Il fascino di Downton Abbey (citato anche da Caprarica come eccezionale fenomeno sociale di passione massa, come accadeva per gli sceneggiati di tanti anni fa) sta proprio nella sua capacità di evocare un'atmosfera e di incantarci nella consapevolezza di un mondo perduto, non così lontano, pieno di eleganza, e spazzato via nel pieno della sua inconsapevolezza da una guerra che è stata solo il primo - ma forse per questo tra i più terribili - dei traumi patiti dal Novecento. C'è un fotogramma della breve ma splendida sigla iniziale che rende perfettamente questa idea di caducità: un vaso di prezioso cristallo traboccante di rose, e di colpo un petalo che perde vita e cade, inerte, sul ripiano di lucido legno.

Dyrham Park, che ha fornito gli esterni per
Quel che resta del giorno con Anthony Hopkins ed Emma Thompson (1993)

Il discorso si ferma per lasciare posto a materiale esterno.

/-- A block ends; one without a sample has no quantities. -/
def endBlock (b : Bough) (s : State) : State := if s.avg[b].bN = 0 then s else closeBlock b s

/-! ## Grid (R353, R354, R386) -/

/-- The grid is lost with a reason at a cycle's end: the running block ends, event 0x0601. -/
def gridLost (b : Bough) (reason : Nat) (s : State) : State :=
  if s.nrg[b].noGrid then s
  else
    let s := endBlock b s
    let f := s.nrg[b].freq
    let s := s.onNrg b (fun e => { e with noGrid := true, goodCyc := 0, badCyc := 0, freq := 0, period := 0 })
    withRequest b id (emit 0x0601 b.val (leN 1 0 ++ leN 1 reason ++ leN 4 f) s)

/-- The period lies within the frequency range (R353): 6,250,000 ÷ period in Hz. -/
def periodOk (s : State) (b : Bough) (period : Nat) : Bool :=
  if bitOf (s.nrgBoughCfg b) 31 then decide (54 * period ≤ 6250000) && decide (6250000 ≤ 66 * period)
  else decide (45 * period ≤ 6250000) && decide (6250000 ≤ 55 * period)

/-- A phase in use reaches the threshold in the last cycle. -/
def hasReference (s : State) (b : Bough) : Bool := allPhases.any (fun x => phaseUsed s b x && s.avg[b].uOk[x])

/-- The grid is present: a grid block begins at this crossing (R354). -/
def gridPresent (b : Bough) (period : Nat) (s : State) : State :=
  let s := endBlock b (endCycle b s)
  let s := s.onNrg b (fun e => { e with noGrid := false, goodCyc := 0, badCyc := 0, period := period })
  let f := (quot 6250000000 period).toNat
  withRequest b id (emit 0x0601 b.val (leN 1 1 ++ leN 1 0 ++ leN 4 f) s)

/-- Cycles of a block (R353). -/
def blockCycles (s : State) (b : Bough) : Nat := if bitOf (s.nrgBoughCfg b) 31 then 12 else 10

/-- The engine takes a new TYPE at its cycle end; the running cycle and block have ended there (R386). -/
def takeType (b : Bough) (s : State) : State :=
  if isDC s b = s.nrg[b].isDC then s
  else
    let s := endBlock b (if isDC s b then gridLost b 4 s else s)
    s.onNrg b (fun e => { e with isDC := isDC s b, noGrid := true, goodCyc := 0, badCyc := 0 })

/-- A block boundary of the bough has come: what waits for it applies. -/
def blockDone (b : Bough) (s : State) : State := withRequest b id (endBlock b s)

end Sys2Proof.Machine
end

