/-- The reserve modulator is stuck (R322, R342, R343): the channel that it serves is lost. -/
def stuckReserve (b : Bough) (s : State) : State :=
  let m := s.mtr[b]
  if m.rsvModFailed then s
  else
    let s := fitAnswer b 5 (modulatorFault b 24 1 s)
    let lostCh := if m.rsvState = 3 ∨ m.rsvState = 5 then m.rsvIn else 31
    let s := s.onMtr b (fun m => { m with
      rsvModFailed := true, rsvState := 4, rsvIn := 31, served := 31, fitOn := false, fitBlocks := 0, fitPassed := 0,
      returning := false, coldCh := none })
    if lostCh < 24 then loseChannel b lostCh s else s

/-- Channel n's own modulator is stuck (R322, R323). A modulator that a hot swap displaced serves no channel. -/
def stuckActive (b : Bough) (n : Nat) (s : State) : State :=
  let m := s.mtr[b]
  if (getN m.ch n {}).failed then s
  else
    let s := modulatorFault b n 1 (s.onMtr b (fun m => { m with ch := modN m.ch n (fun c => { c with failed := true }) }))
    if m.served = n then
      (if m.returning then (fitAnswer b 2 s).onMtr b (fun m => { m with returning := false, fitBlocks := 0, fitPassed := 0 })
       else s)
    else if m.rsvState ≤ 2 then startCold b n s
    else loseChannel b n s

/-- MODULATOR_STUCK (R322, R323, R342, R343); modulator 24 is the reserve. -/
def execModulatorStuck (b : Bough) (n : Fin 25) (s : State) : Res :=
  if n.val = 24 then .next (stuckReserve b s) else .next (stuckActive b n.val s)

/-- RESERVE_CHAINS_FILLED (R323): the reserve's values replace FAIL, with the factory fuse correction. -/
def execReserveChainsFilled (b : Bough) (s : State) : Res :=
  match s.mtr[b].coldCh with
  | none => .next s
  | some n =>
    let (g, o, d) := Config.fuseCorrection b
    .next (swapApplied b n n 24 1 (s.onMtr b (fun m => { m with
      served := n, coldCh := none, rgain := g % 2 ^ 32, roff := o, rdelay := d })))

/-! ## Patrol (R320, R321) -/

/-- |k/k0 − 1| in ppm, stopped at 65,535 (R337); k and k0 as (ratio − 1) × 2²⁰. -/
def mismatchPpm (k k0 : Int) : Nat := min 65535 (quot ((k - k0).natAbs * 10 ^ 6 : Nat) (2 ^ 20 + k0).toNat).toNat

/-- The visit mismatches: |k/k0 − 1| exceeds PATROL_TOL ppm (R320). -/
def mismatches (k k0 : Int) (tol : Nat) : Bool := decide ((tol : Int) * (2 ^ 20 + k0) < ((k - k0).natAbs * 10 ^ 6 : Nat))

/-- A valid visit on channel n: k0 learned, or compared; a passed visit re-admits the modulator (R320, R339). -/
def visit (b : Bough) (n : Nat) (k : Int) (s : State) : State :=
  let c := getN s.mtr[b].ch n {}
  match c.k0 with
  | none => s.onMtr b (fun m => { m with
      swapRatio := k, mismatch := 0, ch := modN m.ch n (fun c => { c with k0 := some k, readmit := false }) })
  | some k0 =>
    let bad := mismatches k k0 (fld (s.mtrRsvCfg b) 15 0)
    s.onMtr b (fun m => { m with
      swapRatio := k, mismatch := mismatchPpm k k0, misNow := if bad then m.misNow ++ [n] else m.misNow,
      ch := modN m.ch n (fun c => { c with readmit := c.readmit && bad }) })

/-- The end of a patrol cycle (R321). -/
def judgeCycle (b : Bough) (s : State) : State :=
  let m := s.mtr[b]
  let next := fun (t : State) => t.onMtr b (fun m => { m with misPrev := m.misNow, misNow := [] })
  if 2 ≤ m.misNow.length then
    next (modulatorFault b 24 3 (s.onMtr b (fun m => { m with rsvState := 4, rsvIn := 31 })))
  else match m.misNow with
    | [n] =>
      if m.misPrev = [n] then
        let s := next (modulatorFault b n 2 s)
        if bitOf (s.mtrRsvCfg b) 30 then startFit b n none s else s
      else next s
    | _ => next s

/-- n² times the variance of n samples. -/
def variance (c : CalSum) : Nat := (c.n * c.sq - c.sum.natAbs * c.sum.natAbs : Nat)

/-- The AC RMS of n samples lies below 5 % of 2²³ counts (R317, R320, R745); none at all do. -/
def weakSum (c : CalSum) : Bool := c.n == 0 || decide (400 * variance c < c.n * c.n * 2 ^ 46)

/-- k of a visit, as (k − 1) × 2²⁰: the ratio of the AC RMS of the two modulators' raw samples (R320). -/
def visitK (m : Mtr) : Int := (rms (variance m.visA * 2 ^ 40) (max 1 (variance m.visR)) : Int) - 2 ^ 20

/-- The channel that patrol visits after n: failed channels and the one served are skipped (R320). -/
def nextVisit (m : Mtr) (n : Nat) : Nat :=
  (((List.range 24).map (fun k => (n + 1 + k) % 24)).find? (fun j => !(getN m.ch j {}).failed && m.served != j)).getD n

/-- PATROL_VISIT_END (R320, R321): a visit to a channel with an AC RMS below 5 % of FS gives no ratio. The cycle ends with
its last channel. The first end after the reserve returned to patrol only connects it. -/
def execPatrolVisitEnd (b : Bough) (s : State) : Res :=
  let m := s.mtr[b]
  if m.rsvState ≠ 0 then .next s
  else
    let n := m.patrolAt
    let on := m.rsvIn == n
    let skip := !on || weakSum m.visA || (getN m.ch n {}).failed || m.served == n
    let s := if skip then s else visit b n (visitK m) s
    let nxt := if on then nextVisit s.mtr[b] n else n
    let s := s.onMtr b (fun m => { connectReserve nxt m with patrolAt := nxt })
    .next (if on && decide (nxt ≤ n) then judgeCycle b s else s)

/-! ## Hot swap and return (R324 to R326) -/

/-- HOT_SWAP_FIT_START (R324 step 3). -/
def execHotSwapFitStart (b : Bough) (s : State) : Res :=
  if s.mtr[b].rsvState = 1 then
    .next (s.onMtr b (fun m => if m.fitOn then m
      else { m with fitOn := true, fitBlocks := 0, fitPassed := 0, fitCur := {}, fitTot := {}, rsvMark := false }))
  else .next s
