-- ==== Sys2Proof/Machine/Trunk.lean ====
section
/-! DEFINITION. The commands of the trunk, of the tick lattice and of the crypto engine (R26 to R68, R573 to R575). -/

namespace Sys2Proof.Machine

/-! ## Lanes and segments (R28 to R31) -/

/-- Numbers of the lanes of a mask. -/
def lanesOf (m : BitVec 9) : List Nat := (List.range 9).filter (fun i => m.getLsbD i)

/-- Lanes of a segment that work: the spare lane only while it is usable (R30, R31). -/
def workingLanes (g : Seg) : List Nat := (List.range 9).filter (fun i => !g.failed.getLsbD i && !(i == 8 && g.spareBad))

/-- Lanes that carry a flit: eight, the spare in place of the lane that it carries, or four in half mode. -/
def lanesInUse (g : Seg) : List Nat :=
  if g.half then (workingLanes g).take 4
  else match g.carried with
    | none => List.range 8
    | some l => (List.range 8).filter (· != l) ++ [8]

/-- Handshake slots of a segment in one 40.96 µs period: HST_PACE × 40.96 (R50); the floor pace until the first count
(log entry 77). In half mode a flit takes two of them (R30). -/
def paceSlots (s : State) : Nat := (if s.trunk.hstPace = 0 then 210 else s.trunk.hstPace) * 4096 / 100

/-- Handshakes that one flit takes on a segment (R30). -/
def flitCost (g : Seg) : Nat := if g.half then 2 else 1

/-- The segment of a flit changed. -/
def onSeg (i : Fin 23) (f : Seg → Seg) (s : State) : State := { s with trunk.seg := modAt s.trunk.seg i f }

/-- The pass buffer of stop i for a class changed. -/
def onPass (i : Nat) (k : Fin 4) (f : List Flit → List Flit) (s : State) : State :=
  { s with trunk.pass := modN s.trunk.pass i (fun v => modAt v k f) }

/-- The flits that wait at the ports of stop i, oldest first. -/
def waitingAt (s : State) (i : Nat) : List Flit := getN s.trunk.inject i []

/-- The flits that wait at stop i changed. -/
def onInject (i : Nat) (f : List Flit → List Flit) (s : State) : State :=
  { s with trunk.inject := modN s.trunk.inject i f }

/-! ## Access between initiators and targets (R42, R53) -/

/-- The area of the attached flash at a flash offset is one that a session core, the heartwood or the recorder may write
(R42, R127). -/
def inLedgerJournal (o : Nat) : Bool := decide (0x00C00000 ≤ o ∧ o < 0x01600000)
def inHeartwoodBanks (o : Nat) : Bool := decide ((0x00B00000 ≤ o ∧ o < 0x00C00000) ∨ (0x00010000 ≤ o ∧ o < 0x00100000))
def inLogAreas (o : Nat) : Bool := decide (0x01600000 ≤ o ∧ o < 0x04000000)

/-- The kinds of initiators of R42 by stop. -/
def isSessionCore (stop : Nat) : Bool := stop == 2 || stop == 3
def isModemStop (stop : Nat) : Bool := decide (13 ≤ stop ∧ stop ≤ 17)

/-- The stop at which the target of an address stands (R26, R53); none where the spec gives a range no stop of its own
(the register blocks, the crossing buffers) and for an unmapped address. -/
def targetStop (a : Nat) : Option Nat :=
  if a < 0x00380000 then some 5
  else if a < 0x00700000 then some 6
  else if a < 0x007C0000 then some (13 + (a - 0x00700000) / 0x30000)
  else if a < 0x00800000 then some 17
  else if 0x01000000 ≤ a ∧ a < 0x01400000 then some 7
  else if 0x02000000 ≤ a ∧ a < 0x02080000 then some 8
  else if 0x03000000 ≤ a ∧ a < 0x03001000 then some 21
  else if 0x0C000000 ≤ a ∧ a < 0x0C004000 then some 20
  else if 0x10000000 ≤ a ∧ a < 0x14000000 then some 0
  else none

/-- The table of R42: stop, write, address; no for an unmapped address (R53). Payload areas and the reading queue have no
addresses in the spec: a modem DSP reaches all of main SRAM, and the heartwood writes there (log entry 78). The host
port reads the mirror and the bulk window of the tag memory and of flash (R42). -/
def accessAllowed (s : State) (stop : Nat) (write : Bool) (a : Nat) : Bool :=
  if a < 0x00800000 then isSessionCore stop || isModemStop stop || stop == 0 || stop == 1 || stop == 22 || (stop == 8 && write)
  else if 0x01000000 ≤ a ∧ a < 0x01400000 then isSessionCore stop || stop == 0 || stop == 22 || (stop == 1 && write)
  else if 0x02000000 ≤ a ∧ a < 0x02080000 then stop == 0 && write && s.start.phase == 5
  else if 0x08000000 ≤ a ∧ a < 0x09000000 then true
  else if 0x0C000000 ≤ a ∧ a < 0x0C004000 then
    let p := (a - 0x0C000000) / 64
    isSessionCore stop || stop == 1 || (stop == 0 && (!write || decide (2 ≤ p ∧ p ≤ 6)))
      || (stop == 8 && (p == 1 || decide (8 ≤ p ∧ p ≤ 23))) || (stop == 22 && decide (24 ≤ p ∧ p ≤ 63))
  else if 0x10000000 ≤ a ∧ a < 0x14000000 then
    let o := a - 0x10000000
    (isSessionCore stop && (!write || inLedgerJournal o)) || (stop == 8 && inHeartwoodBanks o) || stop == 0 || stop == 1
      || (stop == 22 && inLogAreas o)
  else false
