/-- A frame of the failed blocks waits for the sender's next transmit opportunity, under the tone map then in use (R497,
R499, R531). -/
def resendBlocks (m : TxMsg) (failed : List CnpPiece) (s : State) : State :=
  let s := queueFrame { typ := m.typ, dst := m.dst, cls := m.cls, tmap := tmapTo s m.dst, blocks := failed.map (·.bytes) } s
  { s with canopy.tx := replaceTx m.dst (some { m with blocks := failed.map (fun e => { e with attempts := e.attempts + 1 }) }) s.canopy.tx,
           canopy.retx := min 65535 (s.canopy.retx + failed.length) }

/-- The blocks of a message whose bit of the mask is 0 (R497). -/
def failedOf (m : TxMsg) (mask : BitVec 64) : List CnpPiece :=
  ((List.zip m.blocks (List.range m.blocks.length)).filter (fun e => !mask.getLsbD e.2)).map (·.1)

/-- The acknowledgement of the first message to its peer: the message is done, its failed blocks are resent, or it is
dropped after a block's eighth failure (R497). -/
def takeAck (m : TxMsg) (mask : BitVec 64) (s : State) : State :=
  let failed := failedOf m mask
  let s := noteFrame m.dst failed.length m.blocks.length { s with canopy.transmitting := false }
  match failed, failed.find? (fun e => decide (8 ≤ e.attempts)) with
  | [], _ => answerSend m 0 { s with canopy.tx := replaceTx m.dst none s.canopy.tx }
  | _, some e =>
    answerSend m 3 (emit 0x0A05 255 (leN 1 m.dst ++ leN 2 e.seq ++ leN 4 e.attempts)
      { s with canopy.tx := replaceTx m.dst none s.canopy.tx, canopy.droppedM := min 255 (s.canopy.droppedM + 1) })
  | _, none => resendBlocks m failed s

/-- CANOPY_ACK (R497): mask bit i is 1 when block i of the frame passed. -/
def execCanopyAck (f : CnpRx) (mask : BitVec 64) (s : State) : Res :=
  let s := noteCrx s
  if !hears s 2 f then .next s
  else match frameReason s f, txTo s (fcSrc f) with
    | some r, _ => .next (refuseFrame (fcSrc f) r s)
    | none, some m => .next (takeAck m mask s)
    | none, none => .next s

/-- TONE_MAP_FRAME (R498): the peer's map is used from the next frame on. -/
def execToneMapFrame (f : CnpRx) (num bits : Nat) (s : State) : Res :=
  onFrame 7 f s fun _ s =>
    let p := peerOf s (fcSrc f)
    emit 0x0A04 255 (leN 1 (fcSrc f) ++ leN 1 num ++ leN 4 bits) (putPeer { p with tmap := num, bits := bits, badFrames := 0 } s)

/-- TONE_MAP_EXPIRED (R498). -/
def execToneMapExpired (station : Nat) (s : State) : Res := .next (dropMap station s)

/-- CNP_SEND (R525): a broadcast is sent at once; a unicast message is answered when it is acknowledged or dropped. -/
def execCnpSend (h : CmdHdr) (dst cls : Nat) (data : List Byte) (s : State) : Res :=
  if (63 < dst ∧ dst ≠ 255) ∨ 1 < cls ∨ data.length = 0 ∨ 1500 < data.length then .next (answer 0x0A0B 255 h.tag (leN 1 4) s)
  else if !joinedSite s then .next (answer 0x0A0B 255 h.tag (leN 1 1) s)
  else if dst = 255 then .next (answer 0x0A0B 255 h.tag (leN 1 0) (sendMsg 1 255 cls data none s))
  else .next (sendMsg 1 dst cls data (some h.tag) s)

Tale è il seguito che Downton ha saputo raccogliere che anche i romanzi "a tema" (simpaticamente chiamati "Downton Abbey-esque" sul social network Goodreads) stanno conoscendo un grande successo, nuovo oppure recuperato. E' il caso di The House at Riverton di Kate Morton (l'ho recensito nello stesso post che ho citato sopra), che Sonzogno ha pubblicato in italiano con il titolo di Ritorno a Riverton Manor, forse in omaggio ad un altro di questi libri, il Ritorno a Brideshead (Brideshead Revisited) di Evelyn Waugh; è il caso della mia corrente lettura, The Orchid House di Lucinda Riley (in italiano Il giardino degli incontri segreti); dell'eccellente e sempre affascinante Quel che resta del giorno (The Remains of the Day) di Kazuo Ishiguro; ed è il caso di una trilogia che promette benissimo, la Swallowcliffe Hall Trilogy di Jennie Walters, che mi sono procurata di recente. Anche questa è la storia delle vicende primonovecentesche di una English country house, e sto solo aspettando di avere tanto tempo da dedicarci per intraprenderne la lunga lettura.